In 1853, Radcliffe was appointed assistant physician to Westminster Hospital, where he succeeded to the office of full physician 25 April 1857, and was elected to the consulting staff on 27 May 1873. He lectured on botany and materia medica, in the medical school attached to the hospital. In 1863 he was appointed physician to the National Hospital for the Paralysed and Epileptic in Queen Square, as successor to Charles Brown-Séquard, and it was there that he made a reputation for work on the diseases of the nervous system.
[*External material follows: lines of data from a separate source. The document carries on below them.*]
-- ==== Sys2Proof/Laws/Encode.lean ====
section
/-! SUPPORT. The small lemmas of the decoder and the encoder: fields read back from the bytes they were written to, the rows of the
Command Table, the index of a decoded command. -/

namespace Sys2Proof

/-! ## Fields -/

@[simp] theorem mtOf_commandByte (mt mf sk : Bool) (op : BitVec 5) : mtOf (commandByte mt mf sk op) = mt := by
  revert mt mf sk op; decide
@[simp] theorem mfOf_commandByte (mt mf sk : Bool) (op : BitVec 5) : mfOf (commandByte mt mf sk op) = mf := by
  revert mt mf sk op; decide
@[simp] theorem skOf_commandByte (mt mf sk : Bool) (op : BitVec 5) : skOf (commandByte mt mf sk op) = sk := by
  revert mt mf sk op; decide
@[simp] theorem opcodeOf_commandByte (mt mf sk : Bool) (op : BitVec 5) : opcodeOf (commandByte mt mf sk op) = op := by
  revert mt mf sk op; decide
theorem commandByte_fields (b : Byte) : commandByte (mtOf b) (mfOf b) (skOf b) (opcodeOf b) = b := by
  revert b; decide

@[simp] theorem HeadUnit.toByte_ofByte (b : Byte) : (HeadUnit.ofByte b).toByte = b := by
  revert b; decide
@[simp] theorem HeadUnit.ofByte_toByte (hu : HeadUnit) : HeadUnit.ofByte hu.toByte = hu := by
  obtain ⟨pad, hd, us⟩ := hu
  revert pad hd us; decide

@[simp] theorem SpecifyOperands.ofBytes_bytes (a : SpecifyOperands) : SpecifyOperands.ofBytes a.byte0 a.byte1 = a := by
  obtain ⟨srt, hut, hlt, nd⟩ := a
  have h0 : ∀ srt hut : BitVec 4, (srt ++ hut : BitVec 8).extractLsb' 4 4 = srt ∧ (srt ++ hut : BitVec 8).extractLsb' 0 4 = hut := by
    decide
  have h1 : ∀ (hlt : BitVec 7) (nd : Bool), (hlt ++ BitVec.ofBool nd : BitVec 8).extractLsb' 1 7 = hlt ∧
      (hlt ++ BitVec.ofBool nd : BitVec 8).getLsbD 0 = nd := by
    decide
  simp only [SpecifyOperands.ofBytes, SpecifyOperands.byte0, SpecifyOperands.byte1, (h0 srt hut).1, (h0 srt hut).2, (h1 hlt nd).1,
    (h1 hlt nd).2]

@[simp] theorem SpecifyOperands.byte0_ofBytes (b0 b1 : Byte) : (SpecifyOperands.ofBytes b0 b1).byte0 = b0 := by
  have h : ∀ b : Byte, (b.extractLsb' 4 4 ++ b.extractLsb' 0 4 : BitVec 8) = b := by decide
  exact h b0
@[simp] theorem SpecifyOperands.byte1_ofBytes (b0 b1 : Byte) : (SpecifyOperands.ofBytes b0 b1).byte1 = b1 := by
  have h : ∀ b : Byte, (b.extractLsb' 1 7 ++ BitVec.ofBool (b.getLsbD 0) : BitVec 8) = b := by decide
  exact h b1

@[simp] theorem StdOperands.ofBytes_bytes (a : StdOperands) (rest : List Byte) : StdOperands.ofBytes (a.bytes ++ rest) = a := by
  simp [StdOperands.ofBytes, StdOperands.bytes, paramAt]
@[simp] theorem ScanOperands.ofBytes_bytes (a : ScanOperands) (rest : List Byte) : ScanOperands.ofBytes (a.bytes ++ rest) = a := by
  simp [ScanOperands.ofBytes, ScanOperands.bytes, paramAt]
@[simp] theorem FormatOperands.ofBytes_bytes (a : FormatOperands) (rest : List Byte) :
    FormatOperands.ofBytes (a.bytes ++ rest) = a := by
  simp [FormatOperands.ofBytes, FormatOperands.bytes, paramAt]

/-! ## The table and the lookup -/

/-- The lookup answers the entry of an allowed command byte (R50). -/
theorem selectIndex_commandByte (i : Fin 16) (hi : i ≠ 15) (mt mf sk : Bool)
    (h : illegalFlags (descriptor i) (commandByte mt mf sk 0) = false) :
    selectIndex (commandByte mt mf sk (opcodeAt i)) = i := by
  revert i mt mf sk; decide

/-- The flags of a selected entry's command byte are ones it allows (R50). -/
theorem illegalFlags_selectIndex (b : Byte) : illegalFlags (descriptor (selectIndex b)) b = false := by
  revert b; decide

/-- A selected entry other than Invalid has the byte's opcode (R50). -/
theorem opcodeAt_selectIndex (b : Byte) (h : selectIndex b ≠ 15) : opcodeAt (selectIndex b) = opcodeOf b := by
  revert b; decide

/-- An entry's flags do not depend on the opcode bits. -/
theorem illegalFlags_opcode (e : CommandDescriptor) (mt mf sk : Bool) (op op' : BitVec 5) :
    illegalFlags e (commandByte mt mf sk op) = illegalFlags e (commandByte mt mf sk op') := by
  simp [illegalFlags]

/-- The parameterless entries (R73). -/
theorem paramCount_eq_zero (i : Fin 16) : (descriptor i).paramCount = 0 ↔ i = 13 ∨ i = 15 := by
  revert i; decide

theorem paramCount_le_eight (i : Fin 16) : (descriptor i).paramCount ≤ 8 := by
  revert i; decide

/-- The stubs are the controller's CPU-to-controller commands (R51). -/
theorem kind_stub_iff (i : Fin 16) : (descriptor i).kind = .stub ↔ (descriptor i).direction = .inn := by
  revert i; decide

/-! ## Indices -/

theorem paramAt_take (q : List Byte) {n k : Nat} (h : k < n) : paramAt (q.take n) k = paramAt q k := by
  simp [paramAt, List.getD_eq_getElem?_getD, h]

/-- A command is read from its declared parameter bytes alone, and only INVALID from the opcode (R51 to R54). -/
theorem instrOf_take (i : Fin 16) (mt mf sk : Bool) {op op' : BitVec 5} (q : List Byte) (h : i ≠ 15 ∨ op = op') :
    instrOf i mt mf sk op (q.take (descriptor i).paramCount) = instrOf i mt mf sk op' q := by
  by_cases hi : i = 15
  · subst hi
    obtain rfl : op = op' := by simpa using h
    rfl
  · fin_cases i <;>
      first
      | exact absurd rfl hi
      | simp [instrOf, StdOperands.ofBytes, ScanOperands.ofBytes, FormatOperands.ofBytes, descriptor, commandTable, commandRow,
          paramAt_take]

@[simp] theorem instrOf_index (i : Fin 16) (mt mf sk : Bool) (op : BitVec 5) (q : List Byte) :
    (instrOf i mt mf sk op q).index = i := by
  fin_cases i <;> rfl

/-- The parameter bytes of the command an entry's bytes give. -/
theorem instrOf_params (i : Fin 16) (mt mf sk : Bool) (op : BitVec 5) (q : List Byte) (h : q.length = (descriptor i).paramCount) :
    (instrOf i mt mf sk op q).params = q := by
  have aux : ∀ n, q.length = n → q = (List.range n).map (fun k => paramAt q k) := by
    rintro n rfl
    apply List.ext_getElem
    · simp
    · intro k h1 h2
      simp [paramAt, List.getD_eq_getElem?_getD, List.getElem?_eq_getElem h1]
  have hq := aux _ h
  fin_cases i <;> rw [hq] <;>
    simp [instrOf, Instr.params, StdOperands.bytes, ScanOperands.bytes, FormatOperands.bytes, StdOperands.ofBytes,
      ScanOperands.ofBytes, FormatOperands.ofBytes, descriptor, commandTable, commandRow, invalidRow, List.range, List.range.loop,
      paramAt]

/-- A decoded command without bytes to spare is the one its entry gives for its bytes (R47). -/
theorem eq_instrOf_of_decode {cmd : Byte} {bs rest : List Byte} {i : Instr} (h : decode (cmd :: bs) = .ok (i, rest))
    (hlen : bs.length = (descriptor (selectIndex cmd)).paramCount) :
    i = instrOf (selectIndex cmd) (mtOf cmd) (mfOf cmd) (skOf cmd) (opcodeOf cmd) bs := by
  simp only [decode] at h
  rw [if_neg (by omega)] at h
  simp only [Except.ok.injEq, Prod.mk.injEq] at h
  rw [← h.1, List.take_of_length_le (by omega)]

/-- An instruction is what its entry gives for its own command and parameter bytes. -/
theorem instrOf_fields (i : Instr) :
    instrOf i.index (mtOf i.head) (mfOf i.head) (skOf i.head) (opcodeOf i.head) i.params = i := by
  cases i <;> simp [instrOf, Instr.index, Instr.head, Instr.params] <;>
    first
    | (simpa using StdOperands.ofBytes_bytes _ [])
    | (simpa using ScanOperands.ofBytes_bytes _ [])
    | (simpa using FormatOperands.ofBytes_bytes _ [])
    | simp [paramAt]

end Sys2Proof
end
Radcliffe died very suddenly on 18 June 1889, and was buried with his brother John in a family grave on the western side of Highgate cemetery.

==Works==
Radcliffe was one of the early British investigators of the electrical physiology of muscle and nerve: John Burdon-Sanderson called him a vitalist, for whom electricity took the place of the "vital principle". He published:

- Proteus, or the Law of Nature, London, 1850.
- The Philosophy of Vital Motion, 1851.
- Epilepsy and other Affections of the Nervous System marked by Tremor, Convulsion, or Spasm, 1854; 2nd edit. 1858; 3rd edit. 1861.
- Lectures on Epilepsy, Pain, Paralysis, and certain other disorders of the Nervous System, 1864.
- Articles in Reynolds's System of Medicine, 1868 and 1872.
- Dynamics of Nerve and Muscle, 1871.
- Vital Motion as a Mode of Physical Motion, 1876.
- The Connection between Vital and Physical Motion: a Conversation, privately printed, 1881.
- Behind the Tides, privately printed.

Radcliffe was joint editor with William Harcourt Ranking from 1845 to 1873 of Ranking's Abstract of the Medical Sciences.

==Family==
Radcliffe married, in 1851, Mary Reece Urling, daughter of George Frederick Urling, but left no issue.